1 Tbsp Olive Oil
1/4 Cup Pine Nuts/ Brazil Nuts / Almonds
3-5 Cups Basil Leaves
4-5 Cubes Ice
1/4 Cup Mix Nuts (Walnuts, Cashew, Almond)
15 Garlic Cloves
3 Cups Milk
250 Grams Cheese
1 Tsp Sugar
3 Tomatoes / 10 Cherry Tomatoes (Optional)
1 Packet Spaghetti Pasta (500 Grams)
Extra Virgin Olive Oil
1 Tsp Chilli Flakes (Optional)
Chilli / Garlic Oil (Optional)
Grated Cheese (Optional)
Salt to taste
- Discard hard stem and dark leaves of Basil if any and wash them really well.
- Boil water in a deep pan. Switch off flame and drop the leaves to blanch for 10-15 seconds, until they wilt.
- Drain the water on a metal colander. You can reserve the basil water for later use. Immediately, place ice cubes over and under the blanched leaves.
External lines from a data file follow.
theorem storeFrom_mquiet (source : Nat) (a : Nat) (bs : List Byte) : MQuiet (storeFrom source a bs) := by
  unfold storeFrom
  repeat' (first
    | with_reducible exact MQuiet.pure _ | with_reducible exact MQuiet.failAt _ _ | with_reducible exact writeCodeword_mquiet _ _ _ _ _
    | with_reducible apply MQuiet.bind | with_reducible apply MQuiet.mapM | dsimp only | intro _ | split)

theorem probeEdges_mquiet (a : Nat) (len : Nat) : MQuiet (probeEdges a len) := by
  unfold probeEdges
  repeat' (first
    | with_reducible exact MQuiet.pure _ | with_reducible exact MQuiet.getS | with_reducible exact storeFrom_mquiet _ _ _
    | with_reducible apply MQuiet.bind | dsimp only | intro _ | split)

theorem markStack_quiet (n : Nat) (s : State) : Quiet s (markStack n s) := by
  unfold markStack
  repeat' (first
    | with_reducible exact Quiet.refl _ | with_reducible apply Quiet.trans ?_ (countWork_quiet _ _ _) | split)

theorem markLine_quiet (a : Nat) (s : State) : Quiet s (markLine a s) := by
  unfold markLine
  repeat' (first
    | with_reducible exact Quiet.refl _ | with_reducible apply Quiet.trans ?_ (markStack_quiet _ _) | split)

theorem markRange_quiet (a : Nat) (len : Nat) (s : State) : Quiet s (markRange a len s) := by
  unfold markRange
  repeat' (first
    | with_reducible exact Quiet.refl _ | with_reducible apply Quiet.trans ?_ (markLine_quiet _ _) | with_reducible apply Quiet.fold
    | intro _)

theorem invalidateLines_quiet (a : Nat) (len : Nat) (s : State) : Quiet s (invalidateLines a len s) := by
  unfold invalidateLines
  repeat' (first
    | with_reducible exact Quiet.refl _ | dsimp only
    | (apply Quiet.upd; (case e1 => dsimp only; with_reducible exact Is.rfl); iterate 10 dsimp only))

theorem storeBytes_mquiet (a : Nat) (bs : List Byte) : MQuiet (storeBytes a bs) := by
  unfold storeBytes
  repeat' (first
    | with_reducible exact MQuiet.get | with_reducible exact storeFrom_mquiet _ _ _ | with_reducible apply MQuiet.bind
    | with_reducible apply MQuiet.modS | with_reducible exact Quiet.refl _ | dsimp only
    | with_reducible apply Quiet.trans ?_ (markRange_quiet _ _ _) | with_reducible apply Quiet.trans ?_ (invalidateLines_quiet _ _ _)
    | intro _ | split)

theorem refuseProtected_mquiet (x : Nat) : MQuiet (refuseProtected x) := by
  unfold refuseProtected
  repeat' (first
    | with_reducible exact MQuiet.failAt _ _ | with_reducible apply MQuiet.bind | with_reducible apply MQuiet.modS
    | with_reducible exact Quiet.refl _ | dsimp only
    | (apply Quiet.upd; (case e1 => dsimp only; with_reducible exact Is.rfl); iterate 10 dsimp only) | intro _)

theorem writeSerial_mquiet (a : Nat) (bs : List Byte) : MQuiet (writeSerial a bs) := by
  unfold writeSerial
  repeat' (first
    | with_reducible exact MQuiet.pure _ | with_reducible exact MQuiet.get | with_reducible exact refuseProtected_mquiet _
    | with_reducible exact storeBytes_mquiet _ _ | with_reducible apply MQuiet.bind | with_reducible apply MQuiet.modS
    | with_reducible apply MQuiet.modify | with_reducible exact Quiet.refl _ | with_reducible apply Quiet.trans ?_ (Work.keep_quiet _ _ _)
    | with_reducible apply Quiet.trans ?_ (poke_quiet _ _ _) | with_reducible apply Quiet.trans ?_ (queueWr_quiet _ _ _ _) | intro _
    | split)

theorem writeBeside_mquiet (a : Nat) (bs : List Byte) : MQuiet (writeBeside a bs) := by
  unfold writeBeside
  repeat' (first
    | with_reducible exact MQuiet.getS | with_reducible exact writeSerial_mquiet _ _ | with_reducible apply MQuiet.bind
    | with_reducible apply MQuiet.modS | with_reducible apply MQuiet.modify | with_reducible exact Quiet.refl _ | dsimp only
    | (apply Quiet.upd; (case e1 => dsimp only; with_reducible exact Is.rfl); iterate 10 dsimp only) | intro _ | split)

theorem writeBytes_mquiet (a : Nat) (bs : List Byte) : MQuiet (writeBytes a bs) := by
  unfold writeBytes
  repeat' (first
    | with_reducible exact noteWrite_mquiet _ _ | with_reducible exact writeSerial_mquiet _ _ | with_reducible apply MQuiet.bind | intro _)

theorem writeU_mquiet (n : Nat) (a : Nat) (v : Nat) : MQuiet (writeU n a v) := by
  unfold writeU
  repeat' (first
    | with_reducible exact writeBytes_mquiet _ _)

theorem noteRequests_quiet (l : List Nat) (s : State) : Quiet s (noteRequests l s) := by
  unfold noteRequests
  repeat' (first
    | with_reducible exact Quiet.refl _ | dsimp only
    | (apply Quiet.upd; (case e1 => dsimp only; with_reducible exact Is.rfl); iterate 10 dsimp only) | split)

theorem readCodewords_quiet (a : Nat) (len : Nat) (source : Nat) (s : State) : Quiet s (readCodewords a len source s).2 := by
  unfold readCodewords
  repeat' (first
    | with_reducible exact Quiet.refl _ | dsimp only | with_reducible apply Quiet.trans ?_ (countCorrected_quiet _ _ _)
    | with_reducible apply Quiet.trans ?_ (countUncorrectable_quiet _ _ _ _) | with_reducible apply Quiet.fold2 | split | intro _)

theorem markKey_quiet (l : Nat) (s : State) : Quiet s (markKey l s) := by
  unfold markKey
  repeat' (first
    | with_reducible exact Quiet.refl _ | with_reducible apply Quiet.trans ?_ (markStack_quiet _ _) | split)

theorem fillLine_quiet (l : Nat) (s : State) : Quiet s (fillLine l s) := by
  unfold fillLine
  repeat' (first
    | with_reducible exact Quiet.refl _ | dsimp only
    | (apply Quiet.upd; (case e1 => dsimp only; with_reducible exact Is.rfl); iterate 10 dsimp only))

theorem useLine_quiet (l : Nat) (s : State) : Quiet s (useLine l s) := by
  unfold useLine
  repeat' (first
    | with_reducible exact Quiet.refl _ | dsimp only | with_reducible apply Quiet.trans ?_ (fillLine_quiet _ _)
    | with_reducible apply Quiet.trans ?_ (markKey_quiet _ _)
    | (apply Quiet.upd; (case e1 => dsimp only; with_reducible exact Is.rfl); iterate 10 dsimp only) | split)

theorem useLines_quiet (a : Nat) (len : Nat) (s : State) : Quiet s (useLines a len s) := by
  unfold useLines
  repeat' (first
    | with_reducible exact Quiet.refl _ | with_reducible apply Quiet.trans ?_ (useLine_quiet _ _) | with_reducible apply Quiet.fold
    | intro _)

theorem readCached_quiet (a : Nat) (len : Nat) (source : Nat) (s : State) : Quiet s (readCached a len source s).2 := by
  unfold readCached
  repeat' (first
    | with_reducible exact Quiet.refl _ | with_reducible apply Quiet.trans ?_ (readCodewords_quiet _ _ _ _)
    | with_reducible apply Quiet.trans ?_ (useLines_quiet _ _ _) | with_reducible apply Quiet.trans ?_ (noteRequests_quiet _ _))

theorem readByHall_quiet (a : Nat) (len : Nat) (s : State) : Quiet s (readByHall a len s).2 := by
  unfold readByHall
  repeat' (first
    | with_reducible exact Quiet.refl _ | with_reducible apply Quiet.trans ?_ (readCached_quiet _ _ _ _)
    | (apply Quiet.upd; (case e1 => dsimp only; with_reducible exact Is.rfl); iterate 10 dsimp only))

theorem cacheReads_quiet (got : List GotLine) (reads : List MemAccess) (s : State) : Quiet s (cacheReads got reads s) := by
  unfold cacheReads
  repeat' (first
    | with_reducible exact Quiet.refl _ | with_reducible apply Quiet.trans ?_ (useLine_quiet _ _) | with_reducible apply Quiet.fold
    | intro _)

theorem needMapped_mquiet (a : Nat) (len : Nat) : MQuiet (needMapped a len) := by
  unfold needMapped
  repeat' (first
    | with_reducible exact MQuiet.pure _ | with_reducible exact MQuiet.getS | with_reducible exact MQuiet.failAt _ _
    | with_reducible apply MQuiet.bind | intro _ | split)

theorem needInStacks_mquiet (a : Nat) (len : Nat) : MQuiet (needInStacks a len) := by
  unfold needInStacks
  repeat' (first
    | with_reducible exact MQuiet.needDesc _ | with_reducible exact needMapped_mquiet _ _ | with_reducible apply MQuiet.bind | intro _)

theorem needBacked_mquiet (a : Nat) (len : Nat) : MQuiet (needBacked a len) := by
  unfold needBacked
  repeat' (first
    | with_reducible exact MQuiet.pure _ | with_reducible exact MQuiet.get | with_reducible exact MQuiet.failAt _ _
    | with_reducible apply MQuiet.bind | intro _ | split)

theorem needWritable_mquiet (a : Nat) (len : Nat) : MQuiet (needWritable a len) := by
  unfold needWritable
  repeat' (first
    | with_reducible exact MQuiet.pure _ | with_reducible exact MQuiet.get | with_reducible exact refuseProtected_mquiet _
    | with_reducible apply MQuiet.bind | intro _ | split)

theorem takeFree_quiet (n : Nat) (s : State) : Quiet s (takeFree n s).2 := by
  unfold takeFree
  repeat' (first
    | with_reducible exact Quiet.refl _ | dsimp only
    | (apply Quiet.upd; (case e1 => dsimp only; with_reducible exact Is.rfl); iterate 10 dsimp only))

theorem scramble_quiet (a : Nat) (len : Nat) (s : State) : Quiet s (scramble a len s) := by
  unfold scramble
  repeat' (first
    | with_reducible exact Quiet.refl _ | dsimp only | with_reducible apply Quiet.trans ?_ (takeFree_quiet _ _)
    | with_reducible apply Quiet.trans ?_ (poke_quiet _ _ _))

theorem scrambleAll_quiet (l : List (Nat × Nat)) (s : State) : Quiet s (scrambleAll l s) := by
  unfold scrambleAll
  repeat' (first
    | with_reducible exact Quiet.refl _ | with_reducible apply Quiet.trans ?_ (scramble_quiet _ _ _) | with_reducible apply Quiet.fold
    | intro _)

theorem freeBlock_mquiet (n : Nat) : MQuiet (freeBlock n) := MQuiet.getMod (fun s => takeFree_quiet n s) fun _ => MQuiet.pure _

theorem writeFree_mquiet (a : Nat) (len : Nat) : MQuiet (writeFree a len) := by
  unfold writeFree
  repeat' (first
    | with_reducible exact freeBlock_mquiet _ | with_reducible exact writeBytes_mquiet _ _ | with_reducible apply MQuiet.bind | intro _)

theorem restoreRanges_quiet (l : List (Nat × List Byte)) (s : State) : Quiet s (restoreRanges l s) := by
  unfold restoreRanges
  repeat' (first
    | with_reducible exact Quiet.refl _ | with_reducible apply Quiet.trans ?_ (poke_quiet _ _ _) | with_reducible apply Quiet.fold
    | intro _)

theorem sparing_quiet (l : List (Nat × Nat)) (f : State → State) (h : ∀ s, Quiet s (f s)) (s : State) : Quiet s (sparing l f s) :=
  (h s).trans (restoreRanges_quiet _ _)

theorem spoil_mquiet (f : State → State) (h : ∀ s, Quiet s (f s)) : MQuiet (spoil f) :=
  MQuiet.modify fun w => sparing_quiet _ f h w.s

theorem orScramble_mquiet {α : Type} (outs : List (Nat × Nat)) (m : M α) (hm : MQuiet m) : MQuiet (orScramble outs m) := by
  unfold orScramble
  repeat' (first
    | with_reducible assumption | with_reducible exact MQuiet.throw _ | with_reducible refine spoil_mquiet _ ?_
    | with_reducible apply MQuiet.bind | with_reducible apply MQuiet.catches | with_reducible exact Quiet.refl _ | dsimp only
    | with_reducible apply Quiet.trans ?_ (scrambleAll_quiet _ _) | intro _ | split)

theorem settleLate_quiet {α : Type} {s : State} {r : Except Fail α × Work} (h : Quiet s r.2.s) : Quiet s (settleLate r).2.s := by
  unfold settleLate
  split
  · exact h.trans (Quiet.foldl (fun s (a : MemAccess) => scramble_quiet a.lo a.len s) _ _)
  · exact h

theorem settleLate_ok {α : Type} {r : Except Fail α × Work} {a : α} (h : (settleLate r).1 = .ok a) : r.1 = .ok a := by
  unfold settleLate at h
  split at h
  · cases h
  · exact h

theorem runWorkAt_quiet {α : Type} (order : Nat) (lines : List GotLine) (body : M α) (h : MQuiet body) (s : State) :
    Quiet s (runWorkAt order lines body s).2.s :=
  (settleLate_quiet (h.run (Work.start order lines s))).trans (sendQueued_quiet s _)

theorem runWork_quiet {α : Type} (body : M α) (h : MQuiet body) (s : State) : Quiet s (runWork body s).2.s :=
  runWorkAt_quiet _ _ body h s

theorem orNone_mquiet {α : Type} (m : M (List α)) (hm : MQuiet m) : MQuiet (orNone m) := by
  unfold orNone
  repeat' (first
    | with_reducible assumption | with_reducible exact MQuiet.pure _ | with_reducible exact MQuiet.throw _
    | with_reducible apply MQuiet.catches | intro _ | split)

theorem orUnreadBy_mquiet {α : Type} (how : M (State → State)) (m : M α) (hs : MSpoils how) (h : MQuiet m) :
    MQuiet (orUnreadBy how m) := by
  refine h.catches fun e => ?_
  dsimp only
  split
  · refine (spoil_mquiet _ fun s => ?_).bind fun _ => MQuiet.throw _
    split
    · rename_i f hf
      exact hs.of _ f hf s
    · exact Quiet.refl s
  · exact MQuiet.throw _

theorem orUnread_mquiet {α : Type} (outs : M (List (Nat × Nat))) (m : M α) (h : MQuiet m) : MQuiet (orUnread outs m) :=
  orUnreadBy_mquiet _ m (MSpoils.bind fun l => MSpoils.pure fun s => scrambleAll_quiet l s) h

theorem attempt_mquiet {α : Type} (m : M α) (hm : MQuiet m) : MQuiet (attempt m) := by
  unfold attempt
  repeat' (first
    | with_reducible assumption | with_reducible exact MQuiet.pure _ | with_reducible exact MQuiet.throw _
    | with_reducible apply MQuiet.bind | with_reducible apply MQuiet.catches | intro _ | split)

theorem soften_mquiet {α : Type} (m : M α) (hm : MQuiet m) : MQuiet (soften m) := by
  unfold soften
  repeat' (first
    | with_reducible assumption | with_reducible exact MQuiet.pure _ | with_reducible exact MQuiet.throw _
    | with_reducible apply MQuiet.bind | with_reducible apply MQuiet.catches | intro _ | split)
You can also pour ice-cold water instead. Keep aside to cool off.
- Discard any ice and add the Basil Leaves along with peeled Garlic, Mix Nuts and Salt and grind it for a minute. For the nuts, add whatever is available. You can also skip this if you don’t have any or are allergic. Gradually add little water and grind into a thick paste. I used the same water that was leftover after blanching basil leaves. Any leftover water can be used as a stock or to water plants once it cools down.
- In a largest wok or deep and wide pan that you have, heat oil.
- Add Pine Nuts if you have them. I used chopped Brazil Nuts this time since they were available at home. I otherwise use chopped Almonds. Roast for a few seconds until they turn a shade darker. Switch off the flame.
- Now add the Green Pesto paste you ground up and mix well. Since it’s blanched already, you don’t need to cook it.
- Also add in a little Sugar.
- Add grated Cheese and milk according to the taste and consistency you prefer. If grating cheese seems like a boring process, you can roughly chop the Cheese block into tiny pieces. Drop them in a microwave safe bowl. Add a little milk and microwave for 2 minutes. The cheese will soften and eventually melt completely when you mix this with the pesto. You can use any type of Cheese. I’ve also used Cheese Spread, Parmesan and Gouda Cheese at times. This time I used Processed Cheese.
- Add Cherry Tomatoes halved. I used regular Tomatoes chopped into big pieces. Switch the flame back on and cook for 2 minutes while stirring continuously. You can skip Tomatoes. I’ve made with and without a lot of times.
- You can add Chilli flakes and you might want to add Salt as well.
- Boil Spaghetti Pasta in hot water with a little salt as per the packet instructions. It took me about 15 minutes though the packet mentioned 9 minutes. I boiled them in 2 separate pans since the quantity was a lot compared to the size of the pans I had. Once cooked al denté, drain them in a colander and add this to the Pesto sauce.
- If not using immediately, run cold water over the cooked Pasta, drizzle oil, mix well and keep aside. I generally start boiling the Spaghetti or any noodle or pasta 30 minutes before serving. I prepare the sauce earlier in the day. I do this so that I don’t have to reheat.
- Serve in a plate or bowl. Top with grated Cheese & drizzle some Extra Virgin Olive Oil and Chilli Garlic Oil. Olive oil just brings out the flavour so well!